[OmniOS-discuss] Building a new storage
Richard Elling
richard.elling at richardelling.com
Fri Apr 10 15:19:20 UTC 2015
> On Apr 10, 2015, at 3:17 AM, Matej Zerovnik <matej at zunaj.si> wrote:
>
> We are currently thinking of rebuilding our SAN, since we did some mistakes on the first build. But before we begin, we would like to plan accordingly, so I'm wondering how to measure some data(l2arc and zil usage, current iops,...) the right way.
>
> We currently have a single raidz2 pool build out of 50 SATA drives(Seagate Constellation, 2x Intel S3700 100GB as ZIL and 2x Intel S3700 100GB as L2ARC.
>
> For the new system, we plan to use a IBM 3550 M4 server with 256GB of memory and LSI SAS 9207-8e HBA. We will have around 70-80 SAS 4TB drives in JBOD cases and, if we need, some SSD's for ZIL and L2ARC.

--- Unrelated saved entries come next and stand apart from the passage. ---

-- ==== Sys2Proof/Tests/Slice0.lean ====
section
/-! SUPPORT. The model's own tests: the checks of a parameter set, the decoder on words written out from
spec/30_encoding.md R57, vectors of spec/95_test_vectors.md, and for every statement with hypotheses a
state that meets them. Every expected value is the spec's. -/

open Sys2Proof Sys2Proof.Machine Sys2Proof.Config

namespace Sys2Proof.Tests

/-! ### Helpers -/

/-- The next state of an outcome. -/
def nextOf (o : Host.Outcome State Fault Refusal) : Option State :=
  match o with
  | .next t => some t
  | .fault _ => none
  | .refused _ => none

/-- The reason an outcome is refused. -/
def refusalOf (o : Host.Outcome State Fault Refusal) : Option Refusal :=
  match o with
  | .next _ => none
  | .fault _ => none
  | .refused r => some r

/-- RESET of spec/95_test_vectors.md for the reference instantiation, the output latch at level 0. -/
def fresh : State := State.resetWith Params.reference 0#1

/-- RESET with other parameters. -/
def freshWith (p : Params) : State := State.resetWith p 0#1

/-- The registers at the end of program PG1, with an empty trace. -/
def configured : State :=
  { fresh with
    wsReq := 1, wsAct := 1, hsoscOn := 1, hsoscRdy := 1, sw := 1, sws := 1, period := 48000, en := 1
    hz := 48000000, seqState := 9, rdLatch := some 5 }

/-- The trace of program PG1. -/
def traceOfPG1 : List Event :=
  [.write 0x00 0x00 0x00000007 0x00000001, .env .flashLatch, .read 0x01 0x00 0x00000011,
   .write 0x02 0x04 0x00000001 0x00000001, .env .oscReady, .read 0x03 0x04 0x00000003,
   .write 0x04 0x08 0x000007F3 0x00000001, .env .muxSwitch, .read 0x05 0x08 0x00000005,
   .write 0x06 0x10 0x00FFFFFF 0x0000BB80, .write 0x07 0x0C 0x00000001 0x00000001,
   .write 0x08 0x14 0xFFFFFFFF 0x02DC6C00]

/-- A state about to service a tick. -/
def pendingTick (count : Word) (pin out : BitVec 1) : State :=
  { configured with tickPending := 1, tickCount := count, pinState := pin, out := out }

/-! ### Well-formed parameters: the reference set, and one ill-formed set per check (R12) -/

theorem test_reference_wellFormed : Params.reference.WellFormed := by decide

theorem test_check_targetRange :
    ParamCheck.targetRange ∈ { Params.reference with targetHz := 4294967296 }.problems := by decide

theorem test_check_defaultRange :
    ParamCheck.defaultRange ∈ { Params.reference with defaultHz := 0 }.problems := by decide

theorem test_check_defaultBelowTarget :
    { Params.reference with targetHz := 8000000 }.problems = [.defaultBelowTarget] := by decide

theorem test_check_tableNonEmpty :
    ParamCheck.tableNonEmpty ∈ { Params.reference with wsTable := [] }.problems := by decide

theorem test_check_limitsAscending :
    { Params.reference with wsTable := [(24000000, 0), (24000000, 1), (48000000, 1)] }.problems =
      [.limitsAscending] := by decide

theorem test_check_countsNonDecreasing :
    { Params.reference with wsTable := [(8000000, 0), (24000000, 2), (48000000, 1)] }.problems =
      [.countsNonDecreasing] := by decide

theorem test_check_countsFit :
    { Params.reference with wsTable := [(24000000, 0), (48000000, 8)] }.problems = [.countsFit] := by
  decide

/-- L6 as a target: above the table. -/
theorem test_check_targetLookup :
    { Params.reference with targetHz := 48000001 }.problems.head? = some .targetLookup := by
  simp only [Params.problems, ParamCheck.all]; decide

theorem test_check_defaultLookupZero :
    { Params.reference with defaultHz := 24000001 }.problems = [.defaultLookupZero] := by decide

/-- L15: a target of 999 Hz gives a period of 0 cycles. -/
theorem test_check_periodRange :
    { Params.reference with targetHz := 999, defaultHz := 998 }.problems = [.periodRange] := by decide

theorem test_illFormed_refused :
    refusalOf (move .sequencer (freshWith { Params.reference with defaultHz := 24000001 })) =
      some (.illFormedParams [.defaultLookupZero]) := by decide

/-! ### Decoding: the eleven words of R57, bit by bit, and the ids of R62 -/

theorem test_decode_flash_timing :
    decode 0b00000#5 = .ok .fwsSet ∧ decode 0b00001#5 = .ok .fwsWait := by decide

theorem test_decode_oscillator_and_multiplexer :
    decode 0b00010#5 = .ok .oscOn ∧ decode 0b00011#5 = .ok .oscWait ∧
    decode 0b00100#5 = .ok .muxSel ∧ decode 0b00101#5 = .ok .muxWait := by decide

theorem test_decode_tick_timer :
    decode 0b00110#5 = .ok .tickLoad ∧ decode 0b00111#5 = .ok .tickEn ∧
    decode 0b01000#5 = .ok .freqRec ∧ decode 0b01001#5 = .ok .idle := by decide

theorem test_decode_toggler : decode 0b10000#5 = .ok .tglTick := by decide

/-- X3, at both ends of the two ranges. -/
theorem test_decode_illegal :
    decode 0x0A#5 = .error (.illegalSequencerCode 10) ∧
    decode 0x0F#5 = .error (.illegalSequencerCode 15) ∧
    decode 0x11#5 = .error (.illegalTogglerCode 1) ∧
    decode 0x1F#5 = .error (.illegalTogglerCode 15) := by decide

theorem test_decodeBytes :
    decodeBytes [0x10#8, 0x55#8] = .ok (.tglTick, [0x55#8]) ∧ decodeBytes [] = .error .noBytes := by
  decide

/-- The reference words of R60. -/
theorem test_reference_descriptors :
    fwsSetAccess .reference = ⟨.flashTiming, 0x00000007, 0x00000001⟩ ∧
    fwsWaitAccess .reference = ⟨.flashTiming, 0x00000070, 0x00000010⟩ ∧
    oscOnAccess = ⟨.oscCtrl, 0x00000001, 0x00000001⟩ ∧
    oscWaitAccess = ⟨.oscCtrl, 0x00000002, 0x00000002⟩ ∧
    muxSelAccess = ⟨.clkCfg, 0x000007F3, 0x00000001⟩ ∧
    muxWaitAccess = ⟨.clkCfg, 0x0000000C, 0x00000004⟩ ∧
    tickLoadAccess .reference = ⟨.tickPeriod, 0x00FFFFFF, 0x0000BB80⟩ ∧
    tickEnAccess = ⟨.tickCtrl, 0x00000001, 0x00000001⟩ ∧
    freqRecAccess .reference = ⟨.coreFreq, 0xFFFFFFFF, 0x02DC6C00⟩ ∧
    tglTickAccess 1 = ⟨.pinBsr, 0x00000003, 0x00000001⟩ ∧
    tglTickAccess 0 = ⟨.pinBsr, 0x00000003, 0x00000002⟩ := by decide

/-- A descriptor that masks the read-only `WS_ACT`, or sets data outside its mask, is not well formed. -/
theorem test_descriptor_checks :
    WriteAccess.wellFormed .sequencer ⟨.flashTiming, 0x00000077, 0x00000001⟩ = false ∧
    WriteAccess.wellFormed .sequencer ⟨.flashTiming, 0x00000007, 0x00000008⟩ = false ∧
    PollAccess.wellFormed ⟨.clkCfg, 0x0000000F, 0x00000004⟩ = false ∧
    PollAccess.wellFormed ⟨.clkCfg, 0x0000000C, 0x00000001⟩ = false := by decide

/-- The two written forms of R64. -/
theorem test_written_form :
    (Event.write 0x00 0x00 0x00000007 0x00000001).text = "FWS.SET (W 0x00 m=0x00000007 d=0x00000001)" ∧
    (Event.read 0x03 0x04 0x00000001).text = "OSC.WAIT (R 0x04 -> 0x00000001)" := by decide

/-! ### Lookup and period: L1 to L14 (R75, R76, R88) -/

theorem test_lookup :
    ([1, 8000000, 24000000, 24000001, 48000000, 48000001, 0].map (wsLookup Params.reference.wsTable)) =
      [some 0, some 0, some 0, some 1, some 1, none, none] := by decide

theorem test_timing_ok :
    timingOk Params.reference.wsTable 48000000 0 = false ∧
    timingOk Params.reference.wsTable 48000000 1 = true ∧
    timingOk Params.reference.wsTable 8000000 1 = true ∧
    timingOk Params.reference.wsTable 48000000 7 = true := by decide

theorem test_period :
    Params.reference.tickPeriodCycles = 0xBB80 ∧
    { Params.reference with targetHz := 8000999 }.tickPeriodCycles = 8000 ∧
    { Params.reference with targetHz := 24000000 }.tickPeriodCycles = 0x5DC0 := by decide

/-! ### Register access: M1 to M14 -/

theorem test_M1_M3_M4 :
    (fresh.regWrite .sequencer 0x00 0x00000007 0x00000001).readReg .flashTiming = 0x00000001 ∧
    (fresh.regWrite .sequencer 0x08 0x000007F3 0x00000001).readReg .clkCfg = 0x00000001 ∧
    (fresh.regWrite .sequencer 0x10 0x00FFFFFF 0x0000BB80).readReg .tickPeriod = 0x0000BB80 := by decide

/-- The pin writes M5 to M8, each from the level its row names. -/
theorem test_M5_to_M8 :
    (fresh.regWrite .toggler 0x18 3 1).readReg .pinData = 1 ∧
    (fresh.regWrite .toggler 0x18 3 1).readReg .pinBsr = 0 ∧
    ({ fresh with out := 1 }.regWrite .toggler 0x18 3 2).readReg .pinData = 0 ∧
    ({ fresh with out := 1 }.regWrite .toggler 0x18 3 1).readReg .pinData = 1 ∧
    fresh.regWrite .toggler 0x18 3 0 = fresh := by decide

theorem test_M9_to_M11 :
    (fresh.regWrite .toggler 0x18 3 3).faults = [.reservedAccess (.offset 0x18)] ∧
    (nextOf (move (.hostRead 0x02) fresh)).map State.faults = some [.reservedAccess (.offset 0x02)] ∧
    (nextOf (move (.hostRead 0x20) fresh)).map State.faults = some [.reservedAccess (.offset 0x20)] := by
  decide

theorem test_M12_M13 :
    fresh.regRead 0x14 = some 0x007A1200 ∧
    (State.resetWith .reference 1).regRead 0x1C = some 0x00000001 := by decide

theorem test_M14 :
    ([0x14, 0x15, 0x16, 0x17, 0x20].map configured.readByte) =
      [some 0x00, some 0x6C, some 0xDC, some 0x02, none] := by decide

/-- The toggler may write no clock register and the sequencer not the pin (R36). -/
theorem test_writers :
    fresh.regWrite .toggler 0x04 1 1 = fresh ∧ fresh.regWrite .sequencer 0x18 3 1 = fresh ∧
    fresh.regWrite .sequencer 0x04 0xFFFFFFFF 0xFFFFFFFE = fresh := by decide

[sidebar conversation: I've experienced bad results with WD Black 4TB SAS drives]
>
> Questions:
>
> 1.)
> How to measure average IOPS of the current system? 'zpool iostat poolname 1' gives me weird numbers saying current drives perform around 300 read ops and 100 write ops per second. Drives are 7200 SATA drives, so I know they can't perform that much IOPS.
Sure they can. The measurable peak will be closer to 20,000 IOPS for a 7,200 rpm drive at 512 bytes.

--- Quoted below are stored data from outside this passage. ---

/-! The values: sums, differences and shifts on exact integers, reduced modulo 2^32. -/

theorem word_add_eq_ofNat (a b : Word) : a + b = BitVec.ofNat 32 (a.toNat + b.toNat) := by
  simp only [BitVec.ofNat_add, BitVec.ofNat_toNat, BitVec.setWidth_eq]

theorem word_add_eq_ofInt (a b : Word) : a + b = BitVec.ofInt 32 (a.toInt + b.toInt) := by
  rw [BitVec.ofInt_add, BitVec.ofInt_toInt, BitVec.ofInt_toInt]

theorem word_ofInt_sub (i j : Int) : BitVec.ofInt 32 (i - j) = BitVec.ofInt 32 i - BitVec.ofInt 32 j := by
  rw [Int.sub_eq_add_neg, BitVec.ofInt_add, BitVec.ofInt_neg, BitVec.sub_eq_add_neg]

theorem word_sub_eq_ofInt_toInt (a b : Word) : a - b = BitVec.ofInt 32 (a.toInt - b.toInt) := by
  rw [word_ofInt_sub, BitVec.ofInt_toInt, BitVec.ofInt_toInt]

theorem word_sub_eq_ofInt_toNat (a b : Word) : a - b = BitVec.ofInt 32 (a.toNat - b.toNat) := by
  simp only [word_ofInt_sub, BitVec.ofInt_natCast, BitVec.ofNat_toNat, BitVec.setWidth_eq]

/-- Sign extension keeps the signed value (R303). -/
theorem toInt_immWord (imm : BitVec 16) : (immWord imm).toInt = imm.toInt := BitVec.toInt_signExtend_of_le (by decide)

theorem word_shiftLeft_eq_ofNat (a : Word) (n : Nat) : a <<< n = BitVec.ofNat 32 (a.toNat * 2 ^ n) := by
  refine BitVec.eq_of_toNat_eq ?_
  rw [BitVec.toNat_shiftLeft, BitVec.toNat_ofNat, Nat.shiftLeft_eq]

theorem word_ushiftRight_eq_ofNat (a : Word) (n : Nat) : a >>> n = BitVec.ofNat 32 (a.toNat / 2 ^ n) := by
  have hlt : a.toNat / 2 ^ n < 2 ^ 32 := Nat.lt_of_le_of_lt (Nat.div_le_self _ _) a.isLt
  refine BitVec.eq_of_toNat_eq ?_
  rw [BitVec.toNat_ushiftRight, BitVec.toNat_ofNat, Nat.shiftRight_eq_div_pow, Nat.mod_eq_of_lt hlt]

/-- Settles O8: each is the shared register write, of a value that is the exact one modulo 2^32 in both readings. -/
theorem addSubAddiWriteTheWrappedResult : Obligations.AddSubAddiWriteTheWrappedResult := by
  refine fun s rd rs rt imm => ⟨?_, ?_, ?_⟩
  · obtain ⟨t, ht, hnext⟩ := writeResult_aluNext rd (s.readReg rs + s.readReg rt) s
    exact ⟨t, ht, word_add_eq_ofNat _ _ ▸ hnext, word_add_eq_ofInt _ _ ▸ hnext⟩
  · obtain ⟨t, ht, hnext⟩ := writeResult_aluNext rd (s.readReg rs - s.readReg rt) s
    exact ⟨t, ht, word_sub_eq_ofInt_toNat _ _ ▸ hnext, word_sub_eq_ofInt_toInt _ _ ▸ hnext⟩
  · obtain ⟨t, ht, hnext⟩ := writeResult_aluNext rt (s.readReg rs + immWord imm) s
    rw [word_add_eq_ofInt, toInt_immWord] at hnext
    exact ⟨t, ht, hnext⟩

/-- Settles O9: each is the shared register write, of a value whose bits are the operation's. -/
theorem andOrWriteTheBitwiseResult : Obligations.AndOrWriteTheBitwiseResult := by
  refine fun s rd rs rt => ⟨?_, ?_⟩
  · obtain ⟨t, ht, hnext⟩ := writeResult_aluNext rd (s.readReg rs &&& s.readReg rt) s
    exact ⟨t, _, ht, hnext, fun k => BitVec.getLsbD_and⟩
  · obtain ⟨t, ht, hnext⟩ := writeResult_aluNext rd (s.readReg rs ||| s.readReg rt) s
    exact ⟨t, _, ht, hnext, fun k => BitVec.getLsbD_or⟩

/-- Settles O10: each is the shared register write of `signedLess`, which compares the signed values. -/
theorem sltSltiCompareSigned : Obligations.SltSltiCompareSigned := by
  refine fun s rd rs rt imm => ⟨writeResult_aluNext rd (signedLess (s.readReg rs) (s.readReg rt)) s, ?_⟩
  obtain ⟨t, ht, hnext⟩ := writeResult_aluNext rt (signedLess (s.readReg rs) (immWord imm)) s
  rw [signedLess, toInt_immWord] at hnext
  exact ⟨t, ht, hnext⟩

/-- Settles O11: each is the shared register write, of the product or quotient by the power of two. -/
theorem sllSrlShiftLogically : Obligations.SllSrlShiftLogically := by
  refine fun s rd rt shamt => ⟨?_, ?_⟩
  · obtain ⟨t, ht, hnext⟩ := writeResult_aluNext rd (s.readReg rt <<< shamt.toNat) s
    exact ⟨t, ht, word_shiftLeft_eq_ofNat _ _ ▸ hnext⟩
  · obtain ⟨t, ht, hnext⟩ := writeResult_aluNext rd (s.readReg rt >>> shamt.toNat) s
    exact ⟨t, ht, word_ushiftRight_eq_ofNat _ _ ▸ hnext⟩

/-! Transfers. -/

/-- A transfer changes pc and nothing else (R700). -/
theorem transferTo_transferNext (target : Word) (s : State) :
    ∃ t, transferTo target s = .next t ∧ transferNext s t target ∧ sameRegs s t :=
  ⟨(s.setPc target).finish true, rfl, ⟨rfl, rfl, ⟨rfl, rfl, rfl⟩, ⟨rfl, rfl, rfl, rfl⟩, rfl, fun _ => rfl, rfl, rfl⟩,
    fun _ => rfl⟩

/-- The jump address as the statements write it (R305). -/
theorem jumpTarget_eq_ofNat (pc : Word) (target : BitVec 26) :
    jumpTarget pc target = BitVec.ofNat 32 (pc.toNat / 2 ^ 28 * 2 ^ 28 + target.toNat * 4) := by
  rw [← toNat_jumpTarget, BitVec.ofNat_toNat, BitVec.setWidth_eq]

/-- Jal is the link's register write and then the transfer, so the frame of both holds (R705). -/
theorem exec_jal_next (target : BitVec 26) (s : State) :
    ∃ t, exec (.jal target) s = .next t ∧ wroteOnly s t 31#5 (s.pc + 4) ∧
      transferNext s t (jumpTarget s.pc target) := by
  refine ⟨_, exec_jal target s, wroteOnly_writeReg s 31#5 (s.pc + 4), rfl, rfl, ?_⟩
  exact sameRest_writeReg_finish s 31#5 (s.pc + 4) true

/-- Settles O14: each is the transfer to its target, Jal after the write of its link. -/
theorem jumpsTransferAndJalLinks : Obligations.JumpsTransferAndJalLinks := by
  refine fun s rs target => ⟨transferTo_transferNext (s.readReg rs) s, ?_, ?_⟩
  · obtain ⟨t, ht, hnext, hregs⟩ := transferTo_transferNext (jumpTarget s.pc target) s
    exact ⟨t, ht, hregs, jumpTarget_eq_ofNat _ _ ▸ hnext⟩
  · obtain ⟨t, ht, hlink, hnext⟩ := exec_jal_next target s
    exact ⟨t, ht, word_add_four s.pc ▸ hlink, jumpTarget_eq_ofNat _ _ ▸ hnext⟩

/-- The branch target as the statements write it (R304). -/
theorem branchTarget_eq_ofInt (pc : Word) (imm : BitVec 16) :
    branchTarget pc imm = BitVec.ofInt 32 (pc.toNat + imm.toInt * 4) := by
  rw [branchTarget_eq_add_ofInt, BitVec.ofInt_add, BitVec.ofInt_natCast, BitVec.ofNat_toNat, BitVec.setWidth_eq]

/-- A branch by its condition: the transfer, or nothing but the answer (R702, R703). -/
theorem branchIf_cases (taken : Bool) (imm : BitVec 16) (s : State) :
    ∃ t, branchIf taken imm s = .next t ∧ sameRegs s t ∧
      if taken = true then transferNext s t (BitVec.ofInt 32 (s.pc.toNat + imm.toInt * 4))
      else t.pc = s.pc ∧ t.result = .continued false ∧ sameRest s t := by
  cases taken with
  | true =>
    obtain ⟨t, ht, hnext, hregs⟩ := transferTo_transferNext (branchTarget s.pc imm) s
    exact ⟨t, ht, hregs, branchTarget_eq_ofInt _ _ ▸ hnext⟩
  | false =>
    exact ⟨s.finish false, rfl, fun _ => rfl, rfl, rfl, ⟨rfl, rfl, rfl⟩, ⟨rfl, rfl, rfl, rfl⟩, rfl, fun _ => rfl, rfl,
      rfl⟩

/-- The condition of Beq, on the numbers. -/
theorem wordsEqual_iff_toNat {a b : Word} : wordsEqual a b = true ↔ a.toNat = b.toNat :=
  wordsEqual_iff.trans BitVec.toNat_inj.symm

For HDDs, the biggest impact to response time is long seeks and the placement algorithms for ZFS
bias towards the outer cylinders. From outer to inner, bandwidth usually drops by 30% and random IOPS
becomes impacted by longer seeks. Also writes are cached in the drive, so you rarely see seek penalties
for writes. This leads to a false sense of performance. This is why we often use the rule of thumb that a
HDD can deliver 100 IOPS @ 4KB and 100 MB/sec -- good enough for back-of-the-envelope capacity
planning, but not as good as real, long-term measurement.

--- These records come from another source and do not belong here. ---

-- ==== Sys2Proof/Syntax.lean ====
section
/-!
DEFINITION. The commands of the PL9240 block: one constructor of `Instr` per row of
spec/opcode_table.json, with the operands the spec gives the row. Where a row reports something the
outside world decides (whether a word carried a parity error, what a host answered, what a sensor
measured), that outcome is an operand (log entry 7).
-/

namespace Sys2Proof

/-- A core position: compute die, core row and PHYSICAL column (R29, R163). -/
structure CoreId where
  die : Fin 8
  row : Fin 16
  col : Fin 18
  deriving DecidableEq, Repr

/-- What bits [31:28] of an instruction word say, which core issues it, and whether its
program-store word met a parity error (R32, R33, R58). -/
structure Issue where
  core : CoreId
  pn : Bool
  pr : PReg
  parity : Bool
  deriving DecidableEq, Repr

/-- What SECDED says of a read: clean, one bit corrected, or uncorrectable (R58, R78, R226). -/
inductive Ecc where
  | ok | corrected | uncorrectable
  deriving DecidableEq, Repr

/-- A processor with an interrupt controller: a core controller, a die controller, or stag core 0 to
3, of which 0 and 1 are stag A's (R413, R427). -/
inductive Proc where
  | core (c : CoreId)
  | die (d : Fin 8)
  | stag (u : Fin 4)
  deriving DecidableEq, Repr

/-- A boundary at which a processor may take an interrupt, and the events without a row that arrive at it (log entry
79). -/
structure Boundary where
  proc : Proc
  arrive : List (Fin 80)
  deriving DecidableEq, Repr

/-- An engine of a core by its number: 0 kudu, 1 oryx, 2 gazelle, 3 impala, 4 eland, 5 saiga,
6 springbok (R35). -/
abbrev Eng := Fin 7

/-- What the stack and device SECDED say of one 64 B line read: clean, corrected on die, corrected
by SECDED on a lane, or uncorrectable (R226, R232). -/
inductive LineRead where
  | ok | onDie | corrected (lane : Nat) | uncorrectable
  deriving DecidableEq, Repr

/-- A packet of the mesh, of the Chomet base and of the fabric: the header fields of R176, R201, R266
and R314. `data` holds the bytes themselves, from the one at `addr`; `poison` the indices of 64 B
lines that are marked poisoned. `host` and `hc` say that a memory request goes to host memory, and
whether it asks for a line copy (R236, R333); `inc` is the counter that the last packet of a CPUT
increments (R117); `packed` says that its data is piece `n` of the packed stream of an entry, and whether it is the
last piece (R120); `rank` the job-local rank of a message's sender (R50), `lcol` and `dcol` the logical columns of its source and destination cores
(R274); `hdr` is what the header check of the receiver says (R193). -/
structure Pkt where
  type : Nat
  srcDev : Nat
  srcDie : Nat
  srcRow : Nat
  srcCol : Nat
  dstDev : Nat
  dstDie : Nat
  dstRow : Nat
  dstCol : Nat
  tag : Nat
  job : Nat
  epoch : Bool
  mc : Nat
  mcLast : Nat
  red : Nat
  ctx : Nat
  aux : Nat
  chunk : Nat
  addr : Nat
  host : Bool
  hc : Bool
  inc : Option Nat
  packed : Option (Nat × Nat × Bool)
  rank : Nat
  lcol : Nat
  dcol : Nat
  data : List Byte
  poison : List Nat
  t0 : Nat
  xack : Option (Nat × Nat)
  relay : Bool
  ordered : Bool
  hdr : Ecc
  fixed : Nat
  void : Bool
  skip : Bool
  err : Bool
  deriving DecidableEq, Repr

/-- The compute dies, stops, ports and stacks of the device (R13). -/
abbrev Die := Fin 8
abbrev Stop := Fin 28
abbrev Port := Fin 12
abbrev Stack := Fin 12

/-- One sequenced flit that a port link carries (R265, R266): ftype is 1 HEAD, 2 BODY, 3 TAIL, 4 SINGLE; `data` is its
64 B of payload, and the packet stands in its head flit. -/
structure Flit where
  dst : Nat
  src : Nat
  vn : Nat
  vc : Nat
  ftype : Nat
  seq : Nat
  stomp : Bool
  epoch : Bool
  data : List Byte
  pkt : Option Pkt
  deriving DecidableEq, Repr

/-- Does a flit begin a packet, and does it end one? -/
def Flit.head (f : Flit) : Bool := decide (f.ftype = 1) || decide (f.ftype = 4)
def Flit.tail (f : Flit) : Bool := decide (f.ftype = 3) || decide (f.ftype = 4)

/-- What a receiver found of a flit: good, a CRC error, or a CRC error as the first flit of an
uncorrectable codeword that carries so many sequenced flits more (R264, R269). -/
inductive FlitCheck where
  | good | crc | codeword (more : Nat)
  deriving DecidableEq, Repr

/-- An output that the holder stag sends and mirrors (R433, R434): an event report, which waits at the host
stop already, the throttle output for a core, or a management message. -/
inductive StagOut where
  | event
  | throttle (c : CoreId) (p : Fin 64)
  | message (dst code a b : Nat)
  deriving DecidableEq, Repr

/-- What a transfer of an image carries beside its blocks (R488, R490): an identifier, the number of blocks,
whether it came over the CHAIN pair, the list, the position of the receiver and at_time. -/
structure ChainHead where
  id : Nat
  total : Nat
  wire : Bool
  list : List Nat
  pos : Nat
  atTime : Nat
  deriving DecidableEq, Repr

/-- A step of a transfer over the fabric (R489): a block arrives, or the next device acknowledges or refuses
the block sent last. -/
inductive ChainStep where
  | received (h : ChainHead) (block : Nat) (data : List Byte)
  | acked (ok : Bool)
  deriving DecidableEq, Repr

/-- A measurement of a ring (R400): the tone's peak in percent of the amplitude expected, the set-point and
the lock target. -/
structure RingMeas where
  peak : Nat
  set : Nat
  target : Nat
  deriving DecidableEq, Repr

/-- A measurement of a channel (R398, R400): its filter and its modulator ring, taps, eye opening in percent, the
bias of its source in 10 µA, and that source's output less its target in 0.01 dB. -/
structure CalMeas where
  filt : RingMeas
  mod : RingMeas
  taps : BitVec 64
  eye : Nat
  bias : Nat
  out : Int
  deriving DecidableEq, Repr

/-- Quality figures of a channel (R402): bit error ratio m × 10^-e, 0 for no error seen, received power in
0.01 dBm, locked, in service. -/
structure QualMeas where
  man : Nat
  exp : Nat
  power : Int
  lock : Bool
  inService : Bool
  deriving DecidableEq, Repr

/-- What the start-up of a die finds beside its cores (R171, R192, R544): the routers that fail the test; the mesochronous segments, as bits of
DIE_MESH_SEG_H and DIE_MESH_SEG_V, unless one has no mode in margin; and the voltage set for its supply, in steps of 2 mV
above 0.60 V (R544: up to 0.80 V), unless the regulator did not answer three attempts. -/
structure DieTest where
  routers : List CoreId
  deskew : Option (List (Fin 272) × List (Fin 270))
  avs : Option (Fin 101)
  deriving DecidableEq, Repr

/-- What a start-up finds (R164, R214, R231): cores that fail the die start-up test; lane groups (by 40 × die + group)
with the eye margins measured, in % of a unit interval, of their wires below 100 %: data wires 0 to 127, spare wires
128 to 131, an open or shorted wire at 0; memory lanes that fail the test of training, by stack, pseudo-channel and lane,
and stacks that fail training; rings
that the search fails (R393); the dies whose mesh or supply is not as reset
leaves it; and whether the identity key is reconstructed (R502). -/
structure StartUp where
  cores : List CoreId
  groups : List (Nat × List (Nat × Nat))
  lanes : List (Nat × Nat × Nat)
  untrained : List Stack
  rings : List Nat
  dies : List (Die × DieTest)
  identity : Bool
  deriving DecidableEq, Repr

/-- A gather starts, and what SECDED said of its list (R78). -/
structure GatherStart where
  core : CoreId
  ecc : Ecc
  deriving DecidableEq, Repr

/-- An engine completes a command, and whether a word that it read needed a correction (R78). -/
structure EngEnd where
  eng : Eng
  corrected : Bool
  deriving DecidableEq, Repr

/-- What an engine met: an uncorrectable scratch word, after so many units more and at an address; and whether the write
of the fault record went well (R78, R124). -/
structure FaultSeen where
  ecc : Option (Nat × Nat)
  recOk : Bool
  deriving DecidableEq, Repr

But the more interesting question is: where do you plan to measure the IOPS? The backend stats
as seen by iostat and zpool iostat are difficult to use because they do not account for caching and
the writes are coalesced. Write coalescing is particularly important for people who insist on counting
IOPS because, by default, 32 4KB random write IOPS will be coalesced into one 128KB write. Let's
take a closer look at your data...
> Output from iostat -vx (only some drives are pasted):
> Code:
> device r/s w/s kr/s kw/s wait actv svc_t %w %b
> data 36621,9 25740,2 19288,6 66191,0 197,6 25,9 3,6 40 77
> sd18 276,3 104,8 145,2 83,3 0,0 0,6 1,5 0 36
This version of iostat doesn't show average sizes :-( but you can calculate them from the data :-)
For pool data (data written from the pool to disks, not data written into the pool):
average write size = 66191,0 / 25740,2 = 2.5 KB
average read size = 19288,6 / 36621,9 = 526 bytes
For sd18:
average write size = 83,3 / 104,8 = 794 bytes
average read size = 145,2 / 276,3 = 525 bytes
From this we can suggest:
1. avoid 4KB sector sized disks for this configuration and workload
2. look further up the stack to determine why such small physical I/Os are being used
> sd19 283,3 106,7 152,1 83,3 0,0 0,6 1,5 0 24
> sd20 281,3 101,8 146,7 79,8 0,0 0,5 1,4 0 35
> sd21 286,3 117,7 146,7 84,3 0,0 0,3 0,7 0 21
> sd22 283,3 85,8 144,2 81,3 0,0 0,5 1,3 0 32
> sd23 275,3 116,7 139,7 82,8 0,0 0,3 0,8 0 21
> sd24 280,3 106,7 155,6 84,3 0,0 0,6 1,6 0 25
> sd25 288,3 106,7 148,6 86,3 0,0 0,4 1,0 0 24
> sd26 269,4 110,7 137,2 91,8 0,0 0,5 1,3 0 24
> sd27 272,4 87,8 141,7 78,3 0,0 0,7 1,8 0 34
> sd28 236,4 115,7 219,0 84,8 0,0 0,9 2,5 0 26
> sd29 235,4 108,7 228,5 83,8 0,0 0,9 2,7 0 33
> Output of 'zpool iostat -v data 1 | grep drive_id'
> Code:
> capacity operations bandwidth
> pool alloc free read write read write
> c8t5000C5004FD18DE9d0 - - 573 220 663K 607K
> c8t5000C5004FD18DE9d0 - - 563 0 318K 0
> c8t5000C5004FD18DE9d0 - - 586 314 361K 806K
> c8t5000C5004FD18DE9d0 - - 567 445 373K 1,02M
> c8t5000C5004FD18DE9d0 - - 464 25 299K 17,9K
> c8t5000C5004FD18DE9d0 - - 552 2 326K 3,68K
> c8t5000C5004FD18DE9d0 - - 421 41 249K 31,3K
> c8t5000C5004FD18DE9d0 - - 492 400 391K 944K
> c8t5000C5004FD18DE9d0 - - 313 148 242K 337K
> c8t5000C5004FD18DE9d0 - - 330 163 360K 390K
> c8t5000C5004FD18DE9d0 - - 655 23 577K 21,5K
> Is it just me, or are there too much IOPS for those drive to handle even in theory, let alone in practice? How to get the right measurement?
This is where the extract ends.